Buttigieg consistently polls in fourth place in national Democratic Presidential Primary Polls–following Biden, Sanders, Warren, and Harris. He has been a breakout star in media coverage due to his own media presence and ability to connect to the younger generation of voters–dubbing his campaign “A Fresh Start for America” and announcing, “It’s time for a new generation of American leadership.”
This week (August 16th, 2019) Pete Buttigieg notably spiked in the rankings from 7th to 4th–just after Elizabeth Warren–due to his performance at the Iowa State Fair.
The unscientific poll has not been an entirely accurate predictor of caucus success, “but the state plays an undeniably pivotal role in winnowing the field: Placing lower than third here has proved fatal to nearly every campaign in modern history. And on the Democratic side, seven of the past nine winners in Iowa have gone on to secure their party’s nomination,” according to a left leaning article on the topic.
Reflecting the spike in media coverage, Buttigieg swept 17% of the kernel votes–second only to Biden with 28%. According to a left-leaning Politico article, “the 37-year-old mayor has yet to snag a single in-state endorsement in Iowa, and while his campaign has 57 staffers on the ground, it expanded to that number only recently. It’s a sharp contrast to other top Democratic candidates, who made investments in Iowa last winter to try to identify supporters and build a foundation for 2020, knowing the results here will shape the rest of the fight for the Democratic nomination.” Despite his late start, “the national enthusiasm Buttigieg attracted has popped in Iowa, too.”

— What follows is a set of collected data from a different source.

/-- The error of an entry's body (R487). -/
def bodyError (e : Entry) : Option Nat :=
  let op := e.op
  let w1 := e.w 1
  let w2 := e.w 2
  let w3 := e.w 3
  if op = 1 then (if w1 ≠ 0 ∨ w2 ≠ 0 ∨ w3 ≠ 0 then some 0x04 else none)
  else if op = 2 then
    if bitsOf w1 49 15 ≠ 0 ∨ bitsOf w2 49 15 ≠ 0 ∨ bitsOf w3 32 32 ≠ 0 then some 0x04
    else if misaligned (bitsOf w1 48 1) (bitsOf w1 0 48) w3 ∨ misaligned (bitsOf w2 48 1) (bitsOf w2 0 48) w3 then some 0x07
    else none
  else if op = 3 then
    let len := bitsOf w1 56 8
    if bitsOf w1 49 7 ≠ 0 then some 0x04
    else if len = 0 ∨ len > 32 * e.slots - 16 then some 0x08
    else if misaligned (bitsOf w1 48 1) (bitsOf w1 0 48) len then some 0x07
    else none
  else if op = 4 then
    let direct := bitOf w2 20
    if bitsOf w1 48 16 ≠ 0 ∨ bitsOf w2 14 2 ≠ 0 ∨ bitOf w2 19 ∨ bitsOf w2 23 41 ≠ 0 then some 0x04
    else if (if direct then bitsOf w3 25 7 ≠ 0 ∨ bitsOf w3 52 12 ≠ 0 else w3 ≠ 0) then some 0x04
    else if bitsOf w2 0 14 < 60 ∨ bitsOf w2 0 14 > 16379 then some 0x08
    else none
  else if op = 5 then
    let len := bitsOf w2 0 15
    if bitsOf w1 48 16 ≠ 0 ∨ bitsOf w2 15 49 ≠ 0 ∨ w3 ≠ 0 then some 0x04
    else if w1 % 64 ≠ 0 ∨ len < 64 ∨ len > 16384 ∨ len % 64 ≠ 0 then some 0x08
    else none
  else if op = 6 then
    if bitsOf w1 11 53 ≠ 0 ∨ bitsOf w2 0 12 ≠ 0 ∨ bitsOf w2 48 16 ≠ 0 ∨ bitsOf w3 32 32 ≠ 0 then some 0x04 else none
  else none

/-- The ring may be fetched from: ACTIVE, with entries, and its completion ring in no episode (R489, R499). -/
def Dev.fetchable (d : Dev) (r : Nat) : Bool :=
  d.ringState r = rsActive && d.fetchIdx r ≠ d.subPi r && !d.hif.stalled.contains (d.subCq r)

/-- It is ring `r`'s turn: no ring taken by a scan has a higher PRIO, and among equal PRIO the turn goes round (R489). -/
def Dev.fetchTurn (d : Dev) (r : Nat) : Bool :=
  let comp := r :: (d.hif.subs.filter fun x => x.2.scan && x.1 != r && d.fetchable x.1 && d.inProgress x.1 < 4).map (·.1)
  let p := d.subPrio r
  comp.all (fun q => d.subPrio q ≤ p)
    && nextIn (comp.filter fun q => d.subPrio q = p) (Map.getD d.hif.served p 65535) = r

/-- A new entry at index `idx`. -/
def Entry.new (idx : Nat) (words : List Word) : Entry :=
  { index := idx, words := words, started := false, doneBytes := 0, job := false, finished := false, status := 0, value := 0
    records := [], progress := 0, dram := none }

/-- Room for the entry: 4 in progress, 64 RX_BUF entries ahead, PAD always (R489, R504). -/
def Dev.entryRoom (d : Dev) (r : Nat) (e : Entry) : Bool :=
  if e.op = 0 then true
  else if e.op = 5 then ((d.sub r).prog.filter fun x => x.op = 5 ∧ !x.started).length + (d.sub r).rx.length < 64
  else d.inProgress r < 4

/-- Takes the entry: FETCH passes it. -/
def Dev.takeEntry (d : Dev) (r idx : Nat) (e : Entry) : Dev :=
  let n := d.ringSize r
  let d := d.count (Reg.HIF_COUNT 2) (32 * e.slots)
  let d := d.setFld (Reg.RNG_FETCH r) F.RNG_FETCH_FETCH (idxAdvance n idx e.slots)
  let more := d.fetchIdx r ≠ d.subPi r
  let d := d.setSub r { d.sub r with prog := (d.sub r).prog ++ [e], scan := (d.sub r).scan && more }
  { d with hif := { d.hif with served := Map.put d.hif.served (d.subPrio r) r } }

/-- ENTRY_FETCH on ring `r`; the words are what host memory holds from the entry's slot on, none when the read was aborted. The command brings
them, so no PCIe read stays outstanding between commands and the limit of 4,096 is never reached (R61, R472, log entry 30). -/
def Dev.entryFetch (d : Dev) (r : Nat) (words : Option (List Word)) : Dev :=
  let n := d.ringSize r
  let idx := d.fetchIdx r
  let a := d.slotAddr r (idx % 65536)
  if r ≥ 32768 ∨ !d.fetchable r ∨ !d.fetchTurn r ∨ !d.mayRead r a 32 then d
  else
    match words with
    | none => d.ringError r 0x0B idx false 0 0
    | some ws =>
      match headerError n idx (wordAt ws 0).toNat with
      | some c => d.ringError r c idx false 0 0
      | none =>
        let e := Entry.new idx ((List.range (4 * (bitsOf (wordAt ws 0).toNat 8 3 + 1))).map (wordAt ws))
        if idxGap n idx (d.subPi r) < e.slots then d.setSub r { d.sub r with scan := false }
        else if !d.mayRead r a (32 * e.slots) ∨ !d.entryRoom r e then d
        else
          match bodyError e with
          | some c => d.ringError r c idx false 0 0
          | none => d.takeEntry r idx e

/-- ENTRY_FETCH (R489). -/
def execEntryFetch (r : Nat) (words : Option (List Word)) (s : State) : Host.Outcome State Fault Refusal :=
  .next { s with dev := if s.dev.hifOn then s.dev.entryFetch r words else s.dev }

/-! ### PAD, NOP, RX_BUF, XLT_INV -/

/-- PAD (R482): filler; it leaves without a completion. -/
def execSubPad (r i : Nat) (s : State) : Host.Outcome State Fault Refusal :=
  .next (s.wrote (s.dev.withEntry r i (· == 0) fun e => (s.dev.dropEntry r e.index, [])))

/-- NOP (R492): OK with VALUE 0. -/
def execSubNop (r i : Nat) (s : State) : Host.Outcome State Fault Refusal :=
  .next (s.wrote (s.dev.withEntry r i (· == 1) fun e => (s.dev.finish r e 0 0, [])))
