-- ==== Sys2Proof/Machine/Crypto.lean ====
section
/-! DEFINITION. SHA-384 and ECDSA over P-384 (R73, R74). The manual names FIPS 186-5; the constants and the steps are those of FIPS 180-4 and
FIPS 186-5 (PRESUMED, log entry 10). -/

namespace Sys2Proof.Machine

/-! ### SHA-384 -/

/-- The round constants. -/
def shaK : List Word :=
  [0x428A2F98D728AE22, 0x7137449123EF65CD, 0xB5C0FBCFEC4D3B2F, 0xE9B5DBA58189DBBC,
   0x3956C25BF348B538, 0x59F111F1B605D019, 0x923F82A4AF194F9B, 0xAB1C5ED5DA6D8118,
   0xD807AA98A3030242, 0x12835B0145706FBE, 0x243185BE4EE4B28C, 0x550C7DC3D5FFB4E2,
   0x72BE5D74F27B896F, 0x80DEB1FE3B1696B1, 0x9BDC06A725C71235, 0xC19BF174CF692694,
   0xE49B69C19EF14AD2, 0xEFBE4786384F25E3, 0x0FC19DC68B8CD5B5, 0x240CA1CC77AC9C65] ++
  [0x2DE92C6F592B0275, 0x4A7484AA6EA6E483, 0x5CB0A9DCBD41FBD4, 0x76F988DA831153B5,
   0x983E5152EE66DFAB, 0xA831C66D2DB43210, 0xB00327C898FB213F, 0xBF597FC7BEEF0EE4,
   0xC6E00BF33DA88FC2, 0xD5A79147930AA725, 0x06CA6351E003826F, 0x142929670A0E6E70,
   0x27B70A8546D22FFC, 0x2E1B21385C26C926, 0x4D2C6DFC5AC42AED, 0x53380D139D95B3DF,
   0x650A73548BAF63DE, 0x766A0ABB3C77B2A8, 0x81C2C92E47EDAEE6, 0x92722C851482353B] ++
  [0xA2BFE8A14CF10364, 0xA81A664BBC423001, 0xC24B8B70D0F89791, 0xC76C51A30654BE30,
   0xD192E819D6EF5218, 0xD69906245565A910, 0xF40E35855771202A, 0x106AA07032BBD1B8,
   0x19A4C116B8D2D0C8, 0x1E376C085141AB53, 0x2748774CDF8EEB99, 0x34B0BCB5E19B48A8,
   0x391C0CB3C5C95A63, 0x4ED8AA4AE3418ACB, 0x5B9CCA4F7763E373, 0x682E6FF3D6B2B8A3,
   0x748F82EE5DEFB2FC, 0x78A5636F43172F60, 0x84C87814A1F0AB72, 0x8CC702081A6439EC] ++
  [0x90BEFFFA23631E28, 0xA4506CEBDE82BDE9, 0xBEF9A3F7B2C67915, 0xC67178F2E372532B,
   0xCA273ECEEA26619C, 0xD186B8C721C0C207, 0xEADA7DD6CDE0EB1E, 0xF57D4F7FEE6ED178,
   0x06F067AA72176FBA, 0x0A637DC5A2C898A6, 0x113F9804BEF90DAE, 0x1B710B35131C471B,
   0x28DB77F523047D84, 0x32CAAB7B40C72493, 0x3C9EBE0A15C9BEBC, 0x431D67C49C100D4C,
   0x4CC5D4BECB3E42B6, 0x597F299CFC657E2A, 0x5FCB6FAB3AD6FAEC, 0x6C44198C4A475817]

/-- The initial hash value of SHA-384. -/
def shaInit : List Word :=
  [0xCBBB9D5DC1059ED8, 0x629A292A367CD507, 0x9159015A3070DD17, 0x152FECD8F70E5939,
   0x67332667FFC00B31, 0x8EB44A8768581511, 0xDB0C2E0D64F98FA7, 0x47B5481DBEFA4FA4]

/-- Rotation to the right. -/
def rotr (x : Word) (n : Nat) : Word := x.rotateRight n

/-- The message with its padding to a multiple of 128 bytes. -/
def shaPad (m : List Byte) : List Byte :=
  let n := m.length
  m ++ [0x80] ++ List.replicate ((239 - n % 128) % 128) 0 ++ beBytes 16 (8 * n)

/-- One step of the message schedule; the newest word first. -/
def shaNext (ws : List Word) : Word :=
  let w := fun i => wordAt ws i
  let s0 := rotr (w 14) 1 ^^^ rotr (w 14) 8 ^^^ (w 14 >>> 7)
  let s1 := rotr (w 1) 19 ^^^ rotr (w 1) 61 ^^^ (w 1 >>> 6)
  s1 + w 6 + s0 + w 15

/-- The 80 schedule words of a block. -/
def shaSchedule (block : List Byte) : List Word :=
  let first := ((List.range 16).map fun i => BitVec.ofNat 64 (beNat (slice block (8 * i) 8))).reverse
  ((List.range 64).foldl (fun ws _ => shaNext ws :: ws) first).reverse

/-- One round on the working variables a to h. -/
def shaRound (v : List Word) (kw : Word) : List Word :=
  let x := fun i => wordAt v i
  let s1 := rotr (x 4) 14 ^^^ rotr (x 4) 18 ^^^ rotr (x 4) 41
  let ch := (x 4 &&& x 5) ^^^ (~~~x 4 &&& x 6)
  let t1 := x 7 + s1 + ch + kw
  let s0 := rotr (x 0) 28 ^^^ rotr (x 0) 34 ^^^ rotr (x 0) 39
  let maj := (x 0 &&& x 1) ^^^ (x 0 &&& x 2) ^^^ (x 1 &&& x 2)
  [t1 + s0 + maj, x 0, x 1, x 2, x 3 + t1, x 4, x 5, x 6]

/-- The compression of one block. -/
def shaBlock (h : List Word) (block : List Byte) : List Word :=
  let v := (shaK.zip (shaSchedule block)).foldl (fun v kw => shaRound v (kw.1 + kw.2)) h
  (h.zip v).map fun x => x.1 + x.2

/-- The blocks of a padded message. -/
def shaBlocks (m : List Byte) (h : List Word) : Nat → List Word
  | 0 => h
  | n + 1 => shaBlocks (m.drop 128) (shaBlock h (m.take 128)) n

/-- The SHA-384 digest. -/
def sha384 (m : List Byte) : List Byte :=
  let p := shaPad m
  ((shaBlocks p shaInit (p.length / 128)).flatMap fun w => beBytes 8 w.toNat).take 48

/-! ### P-384 -/

/-- The field's prime. -/
def p384P : Nat := 2 ^ 384 - 2 ^ 128 - 2 ^ 96 + 2 ^ 32 - 1
/-- The curve's b; its a is −3. -/
def p384B : Nat := 0xb3312fa7e23ee7e4988e056be3f82d19181d9c6efe8141120314088f5013875ac656398d8a2ed19d2a85c8edd3ec2aef
/-- The order of the base point. -/
def p384N : Nat := 0xffffffffffffffffffffffffffffffffffffffffffffffffc7634d81f4372ddf581a0db248b0a77aecec196accc52973
/-- The base point. -/
def p384G : Nat × Nat :=
  (0xaa87ca22be8b05378eb1c71ef320ad746e1d3b628ba79b9859f741e082542a385502f25dbf55296c3a545e3872760ab7,
   0x3617de4a96262c6f5d9e98bf9292dc29f8f41dbd289a147ce9da3113b5f0b8c00a60b1ce1d7e819d7a431d7c90ea0e5f)

/-- `a ^ e mod m` over the low `n` bits of `e`. -/
def powMod (m a e n : Nat) : Nat :=
  ((List.range n).reverse).foldl (fun r i => if e.testBit i then r * r % m * a % m else r * r % m) 1

/-- The inverse modulo a prime of 384 bits. -/
def invMod (m a : Nat) : Nat := powMod m (a % m) (m - 2) 384

/-- The difference modulo the prime. -/
def pSub (a b : Nat) : Nat := (a + p384P - b % p384P) % p384P

/-- A point in Jacobian coordinates: (X, Y, Z) stands for (X / Z², Y / Z³), Z = 0 for the point at infinity. -/
abbrev CurvePt := Nat × Nat × Nat

/-- Twice a point (a = −3). -/
def ptDouble (p : CurvePt) : CurvePt :=
  let (x, y, z) := p
  let zz := z * z % p384P
  let yy := y * y % p384P
  let b := x * yy % p384P
  let a := 3 * pSub x zz * (x + zz) % p384P
  let x3 := pSub (a * a) (8 * b)
  (x3, pSub (a * pSub (4 * b) x3) (8 * yy * yy), 2 * y * z % p384P)

/-- The sum of two points. -/
def ptAdd (p q : CurvePt) : CurvePt :=
  let (x, y, z) := p
  let (x', y', z') := q
  if z = 0 then q
  else if z' = 0 then p
  else
    let zz := z * z % p384P
    let zz' := z' * z' % p384P
    let u := x * zz' % p384P
    let s := y * z' % p384P * zz' % p384P
    let h := pSub (x' * zz) u
    let r := pSub (y' * z % p384P * zz) s
    if h = 0 then if r = 0 then ptDouble p else (1, 1, 0)
    else
      let hh := h * h % p384P
      let v := u * hh % p384P
      let hhh := h * hh % p384P
      let x3 := pSub (r * r) (hhh + 2 * v)
      (x3, pSub (r * pSub v x3) (s * hhh), z * z' % p384P * h % p384P)

/-- `k` times a point. -/
def ptMul (k : Nat) (p : CurvePt) : CurvePt :=
  ((List.range 384).reverse).foldl (fun r i => if k.testBit i then ptAdd (ptDouble r) p else ptDouble r) (1, 1, 0)

/-- The point lies on the curve. -/
def onCurve (x y : Nat) : Bool := x < p384P && y < p384P && y * y % p384P = (x * x * x + (p384P - 3) * x + p384B) % p384P

/-- ECDSA verification of a message under a public key (R73). -/
def ecdsaOk (x y : Nat) (m : List Byte) (r s : Nat) : Bool :=
  if r = 0 || r ≥ p384N || s = 0 || s ≥ p384N || !onCurve x y then false
  else
    let e := beNat (sha384 m)
    let w := invMod p384N s
    let (x1, _, z1) := ptAdd (ptMul (e * w % p384N) (p384G.1, p384G.2, 1)) (ptMul (r * w % p384N) (x, y, 1))
    let i := invMod p384P z1
    z1 ≠ 0 && x1 * (i * i % p384P) % p384P % p384N = r

end Sys2Proof.Machine
end

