/-- The forecast of the core's draw (R427). -/
def Dev.drawForecast (d : Dev) : Dev :=
  let w := max 1 (d.fld Reg.PWR_FC_CFG F.PWR_FC_CFG_WINDOW_US)
  let acc := (d.reg (Reg.PWR_ACC 8)).toNat
  let e := (acc + 281474976710656 - (d.pwr.accHist[w - 1]?).getD 0) % 281474976710656
  let dyn := e / (w * 1000)
  let leak := (List.range 6).foldl (fun n k => n + d.fld (Reg.PWR_RAIL k) F.PWR_RAIL_LEAK) 0
  let mw := min 16777215 (dyn + d.fld Reg.PWR_FC_CFG F.PWR_FC_CFG_FIXED_MW + 16 * leak)
  let d := { d with pwr := { d.pwr with accHist := (acc :: d.pwr.accHist).take 2048 } }
  ((d.setFld Reg.PWR_FC F.PWR_FC_DYN_MW (dynField dyn)).setFld Reg.PWR_FC F.PWR_FC_P_MW mw).forecastTrigger mw

/-- FORECAST_TICK (R427). -/
def execForecastTick (s : State) : Host.Outcome State Fault Refusal :=
  .next { s with dev := if s.dev.up then s.dev.drawForecast else s.dev }

/-! ### Alarms and the fast trigger (R429, R430) -/

/-- An accepted asserting edge of alarm `k`. -/
def Dev.alarm (d : Dev) (k : Nat) : Dev :=
  let d := { d with pwr := { d.pwr with alarmAt := Map.put d.pwr.alarmAt k d.free } }.count (Reg.PWR_COUNT 5) 1
  if (d.fld Reg.PWR_ALARM F.PWR_ALARM_EN).testBit k then
    let d := d.raise 11 8
    if (d.fld Reg.PWR_ALARM F.PWR_ALARM_STEP).testBit k then d.stepRequest else d
  else d

/-- An edge of ALARM_IN[k] that the 20 ns filter passes: at most one asserting edge per 100 ns is accepted (R393, R429). -/
def Dev.alarmEdge (d : Dev) (k : Nat) (rising : Bool) : Dev :=
  let l := d.fld Reg.PWR_ALARM F.PWR_ALARM_LEVEL
  let d := d.setFld Reg.PWR_ALARM F.PWR_ALARM_LEVEL (if rising then l ||| 2 ^ k else l - (if l.testBit k then 2 ^ k else 0))
  if rising = l.testBit k then d
  else if rising = (d.fld Reg.PWR_ALARM F.PWR_ALARM_POL).testBit k then d
  else
    match Map.find d.pwr.alarmAt k with
    | some t => if d.passed t 100 then d.alarm k else (d.count (Reg.PWR_ALARM_OVR k) 1).raise 11 9
    | none => d.alarm k

/-- The pin's filtered level. -/
def Dev.alarmPin (d : Dev) (k : Nat) (b : Bool) : Dev :=
  let l := d.pins.alarmIn
  { d with pins := { d.pins with alarmIn := if b then l ||| 2 ^ k else if l.testBit k then l - 2 ^ k else l } }

/-- ALARM_EDGE (R429). -/
def execAlarmEdge (k : Nat) (rising : Bool) (s : State) : Host.Outcome State Fault Refusal :=
  .next { s with dev :=
    if k < 16 then (if s.dev.up then (s.dev.alarmPin k rising).alarmEdge k rising else s.dev.alarmPin k rising) else s.dev }

/-- FEED_ALERT_N falls: a new assertion takes the ladder to ALERT_LEVEL; a fall before re-arming continues the old one (R430, R431). -/
def Dev.fastAlert (d : Dev) : Dev :=
  if d.pwr.alertLow then d
  else
    let d := ({ d with pwr := { d.pwr with alertLow := true } }.count (Reg.PWR_COUNT 2) 1).relaxStart d.free
    if d.ladderEn then
      let x := min (d.fld Reg.PWR_CTRL F.PWR_CTRL_ALERT_LEVEL) (d.fld Reg.PWR_CTRL F.PWR_CTRL_ALERT_MAX)
      d.ladderTo (max d.level (min 16 x))
    else d

/-- The level of FEED_ALERT_N. -/
def Dev.alertPin (d : Dev) (b : Bool) : Dev := { d with pins := { d.pins with alertN := b } }

/-- FAST_ALERT (R431). -/
def execFastAlert (s : State) : Host.Outcome State Fault Refusal :=
  .next { s with dev := if s.dev.up then (s.dev.alertPin false).fastAlert else s.dev.alertPin false }

/-- FEED_ALERT_N has stayed high for 1 µs: the fast trigger ended when it rose. -/
def Dev.fastRearm (d : Dev) : Dev :=
  if d.pwr.alertLow then
    let d := { d with pwr := { d.pwr with alertLow := false } }
    if d.anyTrigger then d else d.relaxStart (d.free - 1000)
  else d

/-- FAST_ALERT_REARM (R430). -/
def execFastAlertRearm (s : State) : Host.Outcome State Fault Refusal :=
  .next { s with dev := if s.dev.up then (s.dev.alertPin true).fastRearm else s.dev.alertPin true }

/-! ### Ladder commands (R431, R436, R443) -/

/-- STEP_US after the last step: one rung for a waiting request or a feed, forecast or thermal trigger, or for the fast trigger up to
ALERT_MAX. -/
def Dev.ladderStep (d : Dev) : Dev :=
  if !d.ladderEn || !d.stepDue then d
  else if d.pwr.request || d.feedOn || d.forecastOn || d.pwr.warn then
    ({ d with pwr := { d.pwr with request := false } }).ladderTo (min (d.level + 1) 16)
  else if d.pwr.alertLow then d.ladderTo (max d.level (min 16 (min (d.level + 1) (d.fld Reg.PWR_CTRL F.PWR_CTRL_ALERT_MAX))))
  else d

/-- LADDER_STEP (R431). -/
def execLadderStep (s : State) : Host.Outcome State Fault Refusal :=
  .next { s with dev := if s.dev.up then s.dev.ladderStep else s.dev }

/-- No trigger for RELAX_MS ms: the highest rung above FLOOR is released. -/
def Dev.ladderRelax (d : Dev) : Dev :=
  if d.ladderEn && !d.anyTrigger && d.passed d.pwr.relaxFrom (1000000 * max 1 (d.fld Reg.PWR_CTRL F.PWR_CTRL_RELAX_MS)) then
    let d := d.relaxStart d.free
    if d.floorLevel < d.level then d.ladderTo (d.level - 1) else d
  else d

/-- LADDER_RELAX (R431). -/
def execLadderRelax (s : State) : Host.Outcome State Fault Refusal :=
  .next { s with dev := if s.dev.up then s.dev.ladderRelax else s.dev }

/-- A new period of recalibration begins (R441). -/
def Dev.calBegin (d : Dev) : Dev :=
  { d with pwr := { d.pwr with
      calEnergy := List.replicate 6 0
      calBase := (List.range 21).map fun k => (d.reg (Reg.ACT_CLASS_PJ k)).toNat
      calSkip := false } }

/-- A write of PWR_CTRL: EN 0 releases every rung; a FLOOR above LEVEL is reached at once (R431, R436). -/
def Dev.pwrCtrl (d : Dev) (v : Word) : Dev :=
  let cal := d.bit Reg.PWR_CTRL F.PWR_CTRL_CAL_EN
  let d := d.plainWrite Reg.PWR_CTRL v
  let d := if !cal && d.bit Reg.PWR_CTRL F.PWR_CTRL_CAL_EN then d.calBegin else d
  if !d.ladderEn then ({ d with pwr := { d.pwr with request := false } }).ladderTo 0
  else d.ladderTo (max d.level d.floorLevel)

/-- FLOOR_WRITE (R431). -/
def execFloorWrite (v : Word) (s : State) : Host.Outcome State Fault Refusal :=
  .next { s with dev := s.dev.access Reg.PWR_CTRL (some v) (·.pwrCtrl v) }

/-- LADDER_DISABLE: a write of PWR_CTRL with EN 0 (R436). -/
def execLadderDisable (v : Word) (s : State) : Host.Outcome State Fault Refusal :=
  .next { s with dev := s.dev.access Reg.PWR_CTRL (some (F.PWR_CTRL_EN.put v 0)) (·.pwrCtrl (F.PWR_CTRL_EN.put v 0)) }

/-- A write of PWR_RUNGk; in force, its old action gives way to the new one (R443). -/
def Dev.rungWrite (d : Dev) (k : Nat) (v : Word) : Dev :=
  let d := d.plainWrite (Reg.PWR_RUNG k) v
  if d.rungOn k then d.rungsChanged else d

/-- RUNG_WRITE (R443). -/
def execRungWrite (k : Nat) (v : Word) (s : State) : Host.Outcome State Fault Refusal :=
  .next { s with dev := if k < 16 then s.dev.access (Reg.PWR_RUNG k) (some v) (·.rungWrite k v) else s.dev }

/-! ### Regulators (R422, R437, R438) -/

/-- A failed transaction with rail `k`; the third in a row holds the rail (R438). -/
def Dev.busError (d : Dev) (k : Nat) : Dev :=
  let n := min 3 (Map.getD d.pwr.railFails k 0 + 1)
  let d := ({ d with pwr := { d.pwr with railFails := Map.put d.pwr.railFails k n } }.count (Reg.PWR_COUNT 8) 1).raise 11 13
  if n = 3 ∧ !d.railHeld k then
    let d := { d with pwr := { d.pwr with railTo := Map.del d.pwr.railTo k } }
    (d.setFld (Reg.PWR_RAIL_STAT k) F.PWR_RAIL_STAT_HELD 1).report 107 2 true
  else d

/-- The last step of the rail is over: the regulator has since reported a VOUT within 10 mV of it, or 1 ms has passed (R422). -/
def Dev.railSettled (d : Dev) (k : Nat) : Bool := d.pwr.railSeen.contains k || d.passed ((d.pwr.railAt[k]?).getD 0) 1000000

/-- The exponent of a VOUT_MODE that reports ULINEAR16 (R437). -/
def voutExp (mode : Nat) : Int := signed (mode % 32) 5

/-- A voltage in mV as ULINEAR16 of the exponent, and back. -/
def toUlinear (mv : Nat) (e : Int) : Nat := (if e < 0 then mv * 2 ^ (-e).toNat else mv / 2 ^ e.toNat) / 1000
def ofUlinear (m : Nat) (e : Int) : Nat := if e < 0 then m * 1000 / 2 ^ (-e).toNat else m * 1000 * 2 ^ e.toNat

/-- A LINEAR11 value in thousandths; a current below 0 reads as 0. -/
def ofLinear11 (x : Nat) : Nat := ofUlinear (signed (x % 2048) 11).toNat (signed (x / 2048 % 32) 5)

/-- The voltage command that the manager sends (R437, log entry 25): on AVSBus in mV at 25 MHz, with RailSel from ADDR; on PMBus as the ULINEAR16
of the exponent that VOUT_MODE last reported. -/
def Dev.sendRail (d : Dev) (k mv : Nat) : Dev :=
  let g := Reg.PWR_RAIL k
  let pm := d.bit g F.PWR_RAIL_BUS
  let adr := d.fld g F.PWR_RAIL_ADDR
  let c : RailCmd := if pm then
      ⟨k, 1, adr, d.fld g F.PWR_RAIL_PAGE, if d.bit Reg.PWR_PMBUS F.PWR_PMBUS_FAST then 400 else 100, mv,
        (Map.find d.pwr.voutMode k).map fun m => toUlinear mv (voutExp m)⟩
    else ⟨k, 0, adr % 16, 0, 25000, mv, some mv⟩
  { d with pwr := { d.pwr with busOut := c :: d.pwr.busOut } }

/-- Commands a rail's voltage. -/
def Dev.commandRail (d : Dev) (k v : Nat) (done : Bool) : Dev :=
  { d with pwr := { d.pwr with
      railCmd := d.pwr.railCmd.set k v, railAt := d.pwr.railAt.set k d.free, calSkip := true
      railSeen := d.pwr.railSeen.filter (· != k)
      railTo := if done then Map.del d.pwr.railTo k else d.pwr.railTo
      railFails := Map.del d.pwr.railFails k } }

/-- One step of at most 10 mV of a rail toward its setting, checked under R422; rungs without BELOW_LR lower a rail with guarded regions
only while their PACE is at or above LR_PACE (R434). -/
def Dev.railStep (d : Dev) (k : Nat) (ok : Bool) : Dev :=
  match Map.find d.pwr.railTo k with
  | none => d
  | some t =>
    let c := d.railMv k
    if d.railHeld k || !d.railSettled k then d
    else if t < c && (c : Int) ≤ d.railTop k && d.railSlow k then d
    else
      let x := if c < t then min t (c + 10) else max t (c - 10)
      let l := d.railLimits k x
      let d := d.sendRail k l.1.toNat
      if !ok then d.busError k else (d.noteClamp l.2).commandRail k l.1.toNat (l.2 || x = t)

/-- RAIL_STEP (R422). -/
def execRailStep (k : Nat) (ok : Bool) (s : State) : Host.Outcome State Fault Refusal :=
  .next { s with dev := if s.dev.up && k < 6 then s.dev.railStep k ok else s.dev }

/-- A rail's voltage in mV and current in mA have been read (R422, R437, R441). -/
def Dev.railReading (d : Dev) (k mv ma : Nat) : Dev :=
  let e := (d.pwr.calEnergy[k]?).getD 0 + mv * ma * 1000
  let c := d.railMv k
  let seen := if mv ≤ c + 10 && c ≤ mv + 10 then k :: d.pwr.railSeen.filter (· != k) else d.pwr.railSeen
  let d := { d with pwr := { d.pwr with railFails := Map.del d.pwr.railFails k, calEnergy := d.pwr.calEnergy.set k e, railSeen := seen } }
  (d.setFld (Reg.PWR_RAIL_STAT k) F.PWR_RAIL_STAT_V_MV mv).setFld (Reg.PWR_RAIL_STAT k) F.PWR_RAIL_STAT_I_MA ma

Buttigieg has been successful in drawing out a new crowd to support his campaign. According to a Politico article, “Pete Buttigieg is drawing new blood into the world of big-league presidential fundraisers. Buttigieg’s campaign has amassed 94 people and couples who have already raised more than $25,000 for him in the race... But roughly two-thirds of those donors were not among the major fundraisers for Barack Obama or Hillary Clinton during recent election cycles… though in many cases they are well-connected people in their own right.”